### [TASK ITEM]
Set down exactly the lines below, starting at the one that contains "let at_ := fun" and ending at the one that contains "let dead := fun", with both of those lines included and nothing else.

### [MATERIAL SUPPLIED]
/-- Candidates of both sources in order, each id once, 32 at most (R220). `earlier` are the inserts placed before in the partition. -/
def neighbours (found : List Cand) (earlier : List (Nat × Bytes)) (score : Bytes → Nat) : List Nat :=
  let all := found.map (fun c => (c.code, c.id)) ++ earlier.map fun (x : Nat × Bytes) => (score x.2, x.1)
  let sorted := sortBy (fun (a b : Nat × Nat) => decide (a.1 < b.1) || (a.1 = b.1 && decide (a.2 < b.2))) all
  ((sorted.map (·.2)).eraseDups).take 32

/-- Writes a new main record of slot `s` stamped `e`, keeping the chain (R222). -/
def W.writeAdj (id : Nat) (d : IndexDesc) (b s e : Nat) (edges : List Nat) (w : W) : W :=
  let main := parseAdj (w.peeks (d.adjKey b s) 192)
  if main.epoch = e then w.put (d.adjKey b s) ({ main with edges := edges, degree := edges.length, pool := false }).bytes
  else
    let used := match w.dev.index? id with
      | some x => (x.pool.filter fun (y : Nat × Nat × Nat) => y.1 = b).map fun (y : Nat × Nat × Nat) => y.2.1
      | none => []
    let p := ((List.range (used.length + 1)).find? fun n => !used.contains n).getD 0
    let w := w.put (d.poolKey b p) ({ main with prev := noEpoch, pool := true }).bytes
    let w := w.put (d.adjKey b s) (AdjRec.mk edges e p edges.length false).bytes
    w.index id fun x => { x with pool := x.pool ++ [(b, p, e)] }

/-- The reverse edge that a neighbour `v`, at position `i` of the new node's list, takes (R221). -/
def W.reverseEdge (id : Nat) (d : IndexDesc) (b e new : Nat) (i v : Nat) (w : W) : W :=
  match (parseAdj (w.peeks (d.adjKey b (idSlot v)) 192)).valid with
  | none => w
  | some es =>
    if es.contains new then w
    else if es.length < 32 then w.writeAdj id d b (idSlot v) e (es ++ [new])
    else if i ≤ 7 then w.writeAdj id d b (idSlot v) e (es.take 31 ++ [new])
    else w

/-- The first writes of an insert of an apply step bound to `e`: its adjacency record and the first `n` reverse edges. -/
def W.insertEdges (id : Nat) (p : Plan) (d : IndexDesc) (e : Nat) (earlier : List (Nat × Bytes)) (u : UpdateRec) (n : Nat) (w : W) : W :=
  let score := (w.encodeNode d u).2
  let found := match applyWalk p d u.part e score w with | some x => x.run w | none => []
  let edges := neighbours found earlier score
  let new := nodeId d.shard u.part u.slot
  let w := w.put (d.adjKey u.part u.slot) (AdjRec.mk edges (e + 1) noEpoch edges.length false).bytes
  W.each (List.range (min n edges.length)) (fun i w => w.reverseEdge id d u.part (e + 1) new i (edges.getD i 0)) w

/-- One insert of an apply step bound to `e`: code, neighbours, its record, the reverse edges, and its scan record last (R219). -/
def W.applyInsert (id : Nat) (p : Plan) (d : IndexDesc) (e : Nat) (earlier : List (Nat × Bytes)) (u : UpdateRec) (w : W) : List (Nat × Bytes) × W :=
  let code := (w.encodeNode d u).1
  let new := nodeId d.shard u.part u.slot
  let w := w.insertEdges id p d e earlier u 32
  let w := w.put (d.scanKey u.part u.slot)
    (ScanRec.bytes d.large { code := code, attr := u.attr, ins := e + 1, del := noEpoch, passage := u.passage, norm := u.norm })
  (earlier ++ [(new, code)], w)

/-- LIVE, TOMB, POOL_USED and STAMP of a partition header (R219). -/
def W.stampHeader (id : Nat) (d : IndexDesc) (b e : Nat) (w : W) : W :=
  match w.dev.index? id with
  | none => w
  | some x =>
    let slots := List.range (w.partCount d b)
    let live := (slots.filter fun s => decide (w.nodeAt d e b s = .live)).length
    let tomb := (slots.filter fun s => decide (w.nodeAt d e b s = .tombstoned)).length
    let used := (x.pool.filter (·.1 = b)).length
    w.put (d.phdrKey b + 4) (leBytes 4 live ++ leBytes 4 tomb ++ leBytes 4 used ++ leBytes 4 e)

/-- Updates of partition `b` in the order in which an apply step takes them: deletes, then inserts. -/
def partOrder (us : List UpdateRec) (b : Nat) : List UpdateRec :=
  let mine := us.filter (·.part = b)
  mine.filter (!·.insert) ++ mine.filter (·.insert)

/-- One update, after the inserts `earlier` of the same partition. -/
def W.applyUpdate (id : Nat) (p : Plan) (d : IndexDesc) (e : Nat) (acc : List (Nat × Bytes) × W) (u : UpdateRec) : List (Nat × Bytes) × W :=
  if u.insert then acc.2.applyInsert id p d e acc.1 u else (acc.1, acc.2.put (d.stateKey u.part u.slot + 4) (leBytes 4 (e + 1)))

/-- The work of an apply step on one partition. -/
def W.applyPart (id : Nat) (p : Plan) (d : IndexDesc) (e : Nat) (us : List UpdateRec) (b : Nat) (w : W) : W :=
  ((partOrder us b).foldl (W.applyUpdate id p d e) ([], w)).2.stampHeader id d b (e + 1)

/-- What a failed apply step leaves of its work on one partition, and the updates whose STATE word it has written. How far it came no rule
says: a free number of updates, and of the reverse edges of the next insert (R223). -/
def W.applyCut (id : Nat) (p : Plan) (d : IndexDesc) (e : Nat) (us : List UpdateRec) (acc : List UpdateRec × W) (b : Nat) : List UpdateRec × W :=
  let (n, w) := acc.2.fresh
  let (m, w) := w.fresh
  let all := partOrder us b
  let k := Config.freeNat n % (all.length + 1)
  let edges := Config.freeNat m % 34
  let r := (all.take k).foldl (W.applyUpdate id p d e) ([], w)
  let w := match all[k]? with
    | some u => if u.insert && edges ≠ 0 then r.2.insertEdges id p d e r.1 u (edges - 1) else r.2
    | none => r.2.stampHeader id d b (e + 1)
  (acc.1 ++ all.take k, w)

/-- The updates `us` are stamped `e` + 1 and have their results. -/
def W.stamped (id e : Nat) (us : List UpdateRec) (w : W) : W :=
  let w := w.index id fun x => { x with
    closed := x.closed.filter fun u => !us.contains u, taken := 0, stamped := max x.stamped (e + 1)
    tombLog := x.tombLog ++ (us.filter (!·.insert)).map fun u => (u.part, u.slot, e + 1) }
  W.each us (fun u w => w.recordDone id 0 (e + 1) u) w

/-- What an apply step bound to epoch `e` leaves at its boundary: the taken records are stamped `e` + 1 and have their results. -/
def W.applyCommit (id e : Nat) (p : Plan) (w : W) : W :=
  match w.dev.index? id with
  | none => w
  | some x =>
    let us := x.takes
    (W.each x.desc.parts (fun b w => w.applyPart id p x.desc e us b) w).stamped id e us

/-- An apply step has failed for good: what it has stamped stays stamped, its other records stay ahead of the next cut, and a PLAN record
names the index and the cut (R223). -/
def W.applyFailed (s : Step) (w : W) : W :=
  let id := s.batch.ident
  let e := s.batch.epoch
  let p := s.plan
  match w.dev.index? id with
  | none => w
  | some x =>
    let r := x.desc.parts.foldl (W.applyCut id p x.desc e x.takes) ([], w)
    let cut := maxNat (x.takes.map fun u => x.desc.cutOf u.accepted)
    let w := if r.1.isEmpty then r.2.index id fun x => { x with taken := 0 } else r.2.stamped id e r.1
    (w.index id fun x => { x with failedCut := some cut }).detectIn s caApplyIncomplete 0 0 id cut []

/-- The apply step of a cut is due (R218): records of a closed cut wait, and after a failure the next cut has closed. -/
def Index.applyDue (x : Index) : Bool :=
  x.begun && x.creating.isNone && !x.closed.isEmpty && (match x.failedCut with | some f => decide (f < x.closedCut) | none => true)

/-- A consolidation step is due: once in an epoch, after its apply step (R227). -/
def Index.consolidateDue (x : Index) : Bool :=
  x.begun && !x.applyDue && (match x.consolidation with | some c => c.finish.isNone && c.ran ≠ some x.epoch | none => false)

/-! ### The consolidation step (R227) -/

/-- The two filter bits of a slot. -/
def consBits (s : Nat) : Nat × Nat := (s * 0x9E37_79B1 % 2 ^ 32 / 2 ^ 14, s * 0x85EB_CA77 % 2 ^ 32 / 2 ^ 14)

def consFilter (l : List Nat) : Nat := l.foldl (fun f s => f ||| 2 ^ (consBits s).1 ||| 2 ^ (consBits s).2) 0

/-- A filter hit that the target's STATE word confirms. -/
def W.inD (d : IndexDesc) (b eD filter : Nat) (entries : List Nat) (s : Nat) (w : W) : Bool :=
  filter.testBit (consBits s).1 && filter.testBit (consBits s).2 && decide (w.delEpoch d b s ≤ eD) && !entries.contains s

/-- One slot of a consolidation step that binds epoch `e`: its edges are those that this epoch finds (R180). -/
def W.consolidateSlot (id : Nat) (d : IndexDesc) (b e eD filter : Nat) (entries : List Nat) (s : Nat) (w : W) : W :=
  let at_ := fun (s : Nat) => chainRec e (parseAdj (w.peeks (d.adjKey b s) 192)) fun p => parseAdj (w.peeks (d.poolKey b p) 192)
  if decide (w.nodeAt d e b s = .absent) then w
  else match (at_ s).bind (·.valid) with
    | none => w
    | some es =>
      let own := fun (v : Nat) => idShard v = d.shard && idPart v = b
      let dead := fun (v : Nat) => own v && w.inD d b eD filter entries (idSlot v)
      if !es.any dead then w
      else
        let u := nodeId d.shard b s
        let kept := es.filter fun v => !dead v
        let fill := (es.filter dead).foldl (fun (acc : List Nat) t =>
          let ts := ((at_ (idSlot t)).bind (·.valid)).getD []
          ts.foldl (fun (acc : List Nat) v =>
            if dead v || (own v && decide (w.nodeAt d e b (idSlot v) = .tombstoned)) || acc.contains v || v = u || decide (32 ≤ acc.length) then acc else acc ++ [v]) acc) kept
        w.writeAdj id d b s (e + 1) fill

/-- What a consolidation step bound to epoch `e` leaves at its boundary. -/
def W.consolidateCommit (id e : Nat) (w : W) : W :=
  match w.dev.index? id with
  | none => w
  | some x => match x.consolidation with
    | none => w
    | some c =>
      let d := x.desc
      let w := W.each d.parts (fun b w =>
        let entries := w.entries d b
        let eD := nget c.eD b
        let filter := consFilter (x.setD entries b eD)
        W.each (List.range' c.next (min x.consSlots (nget c.limits b - c.next))) (fun s w => w.consolidateSlot id d b e eD filter entries s) w) w
      let next := c.next + x.consSlots
      let done := c.limits.all fun (l : Nat × Nat) => decide (l.2 ≤ next)
      w.index id fun x => { x with consolidation := some { c with next := next, finish := if done then some (e + 1) else none } }

end Sys2Proof.Machine
end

### [COMPLETED EXERCISE]
  let at_ := fun (s : Nat) => chainRec e (parseAdj (w.peeks (d.adjKey b s) 192)) fun p => parseAdj (w.peeks (d.poolKey b p) 192)
  if decide (w.nodeAt d e b s = .absent) then w
  else match (at_ s).bind (·.valid) with
    | none => w
    | some es =>
      let own := fun (v : Nat) => idShard v = d.shard && idPart v = b
      let dead := fun (v : Nat) => own v && w.inD d b eD filter entries (idSlot v)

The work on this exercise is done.